SUMMARY POINTS
Skills
- Pain perception includes both physical and psychosocial elements and is best managed with both preemptive and multi-modal approaches.
- Studies show disparities in pain management by race and for people with substance use disorder, raising important opportunities for clinicians to pause and evaluate their own biases (See Ch 2: Bias) and to prioritize measures that reduce pain.
- Non-pharmacological methods of pain management offer low risk components of a multi-modal approach and allow for individualized care.
- Paracervical block helps reduce uterine aspiration pain and is recommended routinely. There are many variations on technique.
- Oral NSAIDs are a low risk component of a multi-modal approach and are recommended routinely. Acetaminophen is also low risk and likely beneficial.
- Anxiolytics oral opioids may be given individually or together prior to uterine aspiration, although the latter may cause nausea with limited benefit.
- Intravenous pain management may be chosen if monitoring and staffing are available; and patients may require respiratory support.

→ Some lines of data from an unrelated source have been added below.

-- ==== Sys2Proof/Config.lean ====
section
/-! DEFINITION. The configuration `(C, H)` of an instance (`00_scope.md` R7, R8, R10; `10_state.md` R20, R24). -/

namespace Sys2Proof

/-- `H`, the frame-handler: the document's "reference/pointer to a frame-handler callback supplied at construction" (R7;
`10_state.md` R20). It is a sink that returns nothing (`60_exceptions.md` R174, R176), so which sink it is is all the block has
of it; it is held as a number, as plain data (DESIGN CHOICE, log 13). -/
structure Handler where
  /-- Which sink, among all a system may have. -/
  ref : Nat
deriving DecidableEq, Repr

/-- What construction fixes for the life of the block: `Config = (C, H)` (R10), with `1 <= C <= 4095` (R7). A capacity
outside these bounds is excluded by the type, as `93_implementation_defined.md` U10 asks, and so is a missing handler, as U6 asks. -/
structure Config where
  /-- `C`, the number of byte cells. -/
  capacity : Nat
  /-- `H`, the handler every FRAME event goes to. -/
  handler : Handler
  /-- `mod C` needs `C >= 1` (D1). -/
  capacity_pos : 1 ≤ capacity
  /-- A `GET` index has 12 bits (D1). -/
  capacity_le : capacity ≤ 4095
deriving DecidableEq, Repr

/-- DESIGN CHOICE (log 2): `C` is open; the instance `State.reset` starts has the capacity the document recommends,
`C_REC = 262` (R7), and the handler of reference 0 (DESIGN CHOICE, log 13). Unsafe for a statement about `State.reset` alone, so
statements quantify over `Config`. -/
def Config.recommended : Config := ⟨262, ⟨0⟩, by decide, by decide⟩

end Sys2Proof
end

- Individuals who regularly use opioids or have opioid use disorder on medication assisted therapy should continue their medications prior to a procedure and may require higher doses of pain medications. Substance use should not impact a clinician’s usual assessment of capacity for informed consent.
Safety
- Universal pre-procedure antibiotic prophylaxis before uterine aspiration is well supported by available evidence.
- Safety will be improved by attention to allergies, concurrent medications, conditions that compromise respiratory status, recommended dose limits, and reversal agents.
- Emergency management simulations and supplies should be regularly reviewed.
Role
- In addition to both non-pharmacologic support and multimodal pain management, it helps to involve the person in decisions around the procedure, practice gentle and slow procedural technique, and use a reassuring tone throughout.